Google Cardboard SDK now supports spatial audio

Google has announced that the Cardboard SDKs for Unity and Android support spatial audio so developers can create immersive audio experiences in their virtual reality (VR) apps.

Developers working with Google Cardboard apps can now create realistic sounds the way humans experience them like when a fire truck zooms by or when an airplane is overhead. Google has announced that the Cardboard SDKs for Unity and Android support spatial audio so developers can create immersive audio experiences in their virtual reality (VR) apps. Users will not need any additional equipment, just their smartphone, a regular pair of headphones and a Google Cardboard viewer, explains Nathan Martz, Product Manager, Google Cardboard in a blog.

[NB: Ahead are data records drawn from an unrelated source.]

/-! ### Arrivals at a target (R276 to R280, R293, R313) -/

/-- The cells of a row of a tile. -/
def rowCells (row : Nat) (bs : List Byte) : List RegCell := (List.range 128).map (fun i => .t (row * 128 + i) (bs.getD i 0))
/-- What a part of a load writes to the register files, and its flags. -/
def LoadPart.cells (p : LoadPart) : List RegCell × Flags :=
  match p.dest with
  | .v i signed => ([.v i (extend32 p.bytes.length signed (leNat p.bytes))], 0)
  | .mesh _ _ _ => ([], 0)
  | .tile row code cols wm2 =>
    let x := tileRowOf ⟨code, cols, 0, wm2⟩ p.bytes
    ((match x.1 with | none => [] | some e => [.te row e]) ++ rowCells row x.2.1, x.2.2)
  | .window row => (rowCells row p.bytes, 0)
  | .lane set l => ((wordsOf p.bytes).zipIdx.map (fun w => .x (set * 2048 + w.2 * 16 + l) w.1), 0)
/-- A part of a load that finds bytes written at `x`. -/
def LoadPart.see (x : Nat) (bs : List Byte) (p : LoadPart) : LoadPart :=
  { p with bytes := p.bytes.zipIdx.map (fun b =>
      if x ≤ p.addr + b.2 ∧ p.addr + b.2 < x + bs.length then bs.getD (p.addr + b.2 - x) 0 else b.1) }
/-- What a load reads once bytes have been written at `x`: its groups or chunks to come see them (R153, R181, R303). -/
def Fly.hit (f : Fly) (beats x : Nat) (bs : List Byte) : List (List LoadPart) :=
  f.loads.zipIdx.map (fun g => if f.steps beats ≤ g.2 then g.1.map (LoadPart.see x bs) else g.1)
/-- The cells that a load is to write, before and after. -/
def Fly.swaps (f : Fly) (after : List (List LoadPart)) : List (RegCell × RegCell) :=
  (f.loads.flatten.flatMap (fun p => p.cells.1)).zip (after.flatten.flatMap (fun p => p.cells.1))
/-- A load in flight with what it now reads. -/
def Fly.reads (f : Fly) (after : List (List LoadPart)) : Fly :=
  let sw := f.swaps after
  { f with
    loads := after
    new := f.new.map (fun g => g.map (fun c => match sw.find? (fun e => e.2.key == c.key) with | none => c | some e => e.2))
    flags := if f.op = 1 then after.flatten.foldl (fun a p => a ||| p.cells.2) 0 else f.flags }
/-- A mesh entry that a load sends, with what it now reads. -/
def MeshEntry.reads (id dir : Nat) (after : List LoadPart) (e : MeshEntry) : MeshEntry :=
  if e.id ≠ id then e
  else { e with words := after.foldl (fun ws p => match p.dest with
      | .mesh d i signed => if d = dir then ws.set i (extend32 p.bytes.length signed (leNat p.bytes)) else ws
      | _ => ws) e.words }
/-- The effect on a core of bytes written at `x` by another while a load of it is in flight. -/
def Core.seeFly (c : Core) (x : Nat) (bs : List Byte) (f : Fly) : Core :=
  let after := f.hit c.beats x bs
  if after = f.loads then c
  else
    let g := f.reads after
    let c1 := { c with meshSend := c.meshSend.map (fun q => (q.1, q.2.map (MeshEntry.reads f.id q.1 after.flatten))) }
    if f.kept.isSome then c1
    else { c1 with
      regs := (f.swaps after).foldl (fun r e => if r.cell e.1.key = e.1 then r.putCell e.2 else r) c1.regs
      flagQ := if g.flags = f.flags then c1.flagQ
        else c1.flagQ.erase (f.flagAt, f.flags) ++ (if g.flags = 0 then [] else [(f.flagAt, g.flags)]) }
/-- The same for the note of the load. -/
def Fly.see (f : Fly) (beats x : Nat) (bs : List Byte) : Fly := if f.loads = [] then f else f.reads (f.hit beats x bs)
/-- Loads in flight of a core see bytes that another writes at `x`. -/
def Core.see (c : Core) (x : Nat) (bs : List Byte) : Core :=
  let c1 := ([c.vfly, c.tfly, c.vkept, c.tkept].filterMap id).foldl (fun c f => c.seeFly x bs f) c
  { c1 with
    vfly := c.vfly.map (fun f => f.see c.beats x bs), tfly := c.tfly.map (fun f => f.see c.beats x bs)
    vkept := c.vkept.map (fun f => f.see c.beats x bs), tkept := c.tkept.map (fun f => f.see c.beats x bs) }

/-- What the stores in flight of a core have still to write. -/
def Fly.toCome (f : Option Fly) (beats : Nat) : List (Nat × Byte × Byte) :=
  match f with
  | none => []
  | some x => if x.kept.isSome then [] else (x.mem.drop (x.steps beats)).flatten
def Core.toCome (c : Core) : List (Nat × Byte × Byte) := Fly.toCome c.vfly c.beats ++ Fly.toCome c.tfly c.beats
/-- A byte as its bank holds it: before the stores in flight that have not reached it (R153, R181). -/
def Core.bankByte (c : Core) (a : Nat) : Byte :=
  match c.toCome.find? (fun w => w.1 == a) with | none => Memory.byte c.scratch a | some w => w.2.1
/-- The little-endian number that `n` bytes hold in their banks. -/
def Core.bankLoad (c : Core) (a n : Nat) : Nat := leNat ((List.range n).map (fun i => c.bankByte (a + i)))
/-- A byte is written under the first store of some that has still to write it; whether there is one. -/
def underBytes (a : Nat) (b : Byte) : List (Nat × Byte × Byte) → List (Nat × Byte × Byte) × Bool
  | [] => ([], false)
  | w :: r => if w.1 = a then ((a, b, w.2.2) :: r, true) else let q := underBytes a b r; (w :: q.1, q.2)
/-- The same for the beats of a store. -/
def underBeats (a : Nat) (b : Byte) : List (List (Nat × Byte × Byte)) → List (List (Nat × Byte × Byte)) × Bool
  | [] => ([], false)
  | g :: r => let q := underBytes a b g; if q.2 then (q.1 :: r, true) else let t := underBeats a b r; (g :: t.1, t.2)
/-- The same for an operation in flight. -/
def Fly.under (a : Nat) (b : Byte) (beats : Nat) (f : Option Fly) : Option Fly × Bool :=
  match f with
  | none => (none, false)
  | some x =>
    if x.kept.isSome then (some x, false)
    else
      let n := x.steps beats
      let q := underBeats a b (x.mem.drop n)
      (some { x with mem := x.mem.take n ++ q.1 }, q.2)
/-- A byte is written in a bank under the stores in flight of the core. -/
def Core.setUnder (c : Core) (a : Nat) (b : Byte) : Core :=
  let q := Fly.under a b c.beats c.vfly
  if q.2 then { c with vfly := q.1 } else { c with tfly := (Fly.under a b c.beats c.tfly).1 }
/-- Bytes as a core's scratchpad has them once its stores in flight are done, where another writes them at `x` now. -/
def Core.overlaid (c : Core) (x : Nat) (bs : List Byte) : List Byte :=
  let w := c.toCome
  if w = [] then bs else bs.zipIdx.map (fun b => if w.any (fun e => e.1 == x + b.2) then Memory.byte c.scratch (x + b.2) else b.1)
/-- Bytes that another writes at `x` go under the stores in flight, and loads in flight see them. -/
def Core.meet (c : Core) (x : Nat) (bs : List Byte) : Core :=
  bs.zipIdx.foldl (fun c b => c.setUnder (x + b.2) b.1) (c.see x bs)

/-- Another core's write updates the shadows of the sectors it covers (R313). -/
def shadowFrom (c : Core) (y : Nat) (i : Word) (atom : Bool) (lo : Nat) : Nat → Core
  | 0 => c
  | n + 1 => shadowFrom { c with shadows := SMap.set (0, 0#64, false) c.shadows lo (y + 1, i, atom) } y i atom (lo + 1) n

/-- Another core has written sectors while an operation is in flight, or stopped. -/
def Fly.meets (x n : Nat) (f : Fly) : Fly := { f with met := (f.met ++ List.range' (x / 64) (sectors x n)).dedup }
/-- The same for the operations of a core. -/
def Core.meets (c : Core) (x n : Nat) : Core :=
  { c with vfly := c.vfly.map (Fly.meets x n), tfly := c.tfly.map (Fly.meets x n), vkept := c.vkept.map (Fly.meets x n), tkept := c.tkept.map (Fly.meets x n) }

/-- Bytes that a remote operation writes at a core. -/
def State.remotePut (s : State) (k x : Nat) (bs : List Byte) (y : Nat) (i : Word) (atom : Bool) : State :=
  (((s.onCoreAt k (fun c => c.meet x bs)).putAt k x ((s.coreAt k).overlaid x bs))).onCoreAt k (fun c =>
    (shadowFrom c y i atom (x / 64) (sectors x bs.length)).meets x bs.length)

/-- A fault of an arrival, in the target core (R278, R293). -/
def State.raiseAtTarget (s : State) (k : Nat) (code : Byte) (elem addr : Nat) : State :=
  s.raiseAt k { code := code, row := 0, elem := BitVec.ofNat 64 elem, slot := 5, addr := BitVec.ofNat 64 addr }

/-- The new word of a remote atomic (R279). -/
def amoWord (op : Nat) (o u : W32) : W32 :=
  match op with
  | 0 => o + u
  | 1 => BitVec.ofNat 32 (faddRne o.toNat u.toNat)
  | 2 => if u.toInt < o.toInt then u else o
  | _ => if o.toInt < u.toInt then u else o

/-- The bytes of some words. -/
def wordBytes (ws : List W32) : List Byte := ws.flatMap (fun w => leBytes 4 w.toNat)

/-- Bytes of an entry of a write or atomic: address and number. -/
def LOp.entryArea (x : Nat) (ws : List W32) (n : Nat) : Nat × Nat := (x + 32 * n, 4 * min 8 (ws.length - 8 * n))
/-- What entry n of a write or an atomic, or a commit's object, asks of the banks; a message asks for none. -/
def LOp.ask (op : LOp) (n : Nat) : Ask :=
  match op with
  | .send _ => {}
  | .put x ws => ⟨[LOp.entryArea x ws n], false⟩
  | .amo _ x ws => ⟨[LOp.entryArea x ws n], true⟩
  | .commit x _ => ⟨[(x, 64)], true⟩

/-- Entry n of a write or atomic is applied at its banks, each word of an atomic in one step (R141, R278, R279); an uncorrectable unit
stops it (R180). -/
def State.landEntry (s : State) (k : Nat) (op : LOp) (y : Nat) (i : Word) (n : Nat) : State :=
  let c := s.coreAt k
  match op with
  | .put x ws =>
    let a := LOp.entryArea x ws n
    if badPartly c.badScratch a.1 a.2 then s.raiseAtTarget k cECC 0 a.1
    else s.remotePut k a.1 (wordBytes ((ws.drop (8 * n)).take 8)) y i false
  | .amo o x ws =>
    let a := LOp.entryArea x ws n
    if badIn c.badScratch a.1 a.2 then s.raiseAtTarget k cECC 0 a.1
    else s.remotePut k a.1 (wordBytes (((ws.drop (8 * n)).take 8).zipIdx.map (fun w => amoWord o (BitVec.ofNat 32 (c.bankLoad (a.1 + 4 * w.2) 4)) w.1))) y i true
  | _ => s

Many apps create simple versions of spatial audio -- by playing sounds from the left and right speakers. But this SDK update, says Martz, combines the physiology of a listener's head with the positions of virtual sound sources to determine what users hear. For instance, sounds that come from the right will reach a user's left ear with a slight delay and with fewer high frequency elements, which are normally dampened by the skull. Martz also explains how the SDK will let developers specify the size and material of the virtual environment -- both of which contribute greatly to the quality of a given sound. This will ensure that a conversation taking place on-board a virtual spaceship will be different from that taking place in a virtual cave.

Martz says that the updates will not hamper performance as such because the SDK is optimized for mobile CPUs and will compute audio in real-time on a separate thread, outside the primary CPU where most of the processing takes place. Also, developers can choose to allocate more processing power to the critical sounds, while de-emphasizing others.

Talking about ease of use, Martz says, "It’s really easy to get started with the SDK’s new audio features. Unity developers will find a comprehensive set of components for creating soundscapes on Android, iOS, Windows and OS X. And native Android developers will now have a simple Java API for simulating virtual sounds and environments."

Google clearly has its work cut out for building on its VR capabilities in 2016. The company recently took a major step towards fulfilling its VR world domination dreams by announcing a separate division that will solely focus on virtual reality led by Clay Bavor who is the VP, Product Management for Google’s apps including Gmail, Drive and Docs. He has been overseeing the Cardboard project too.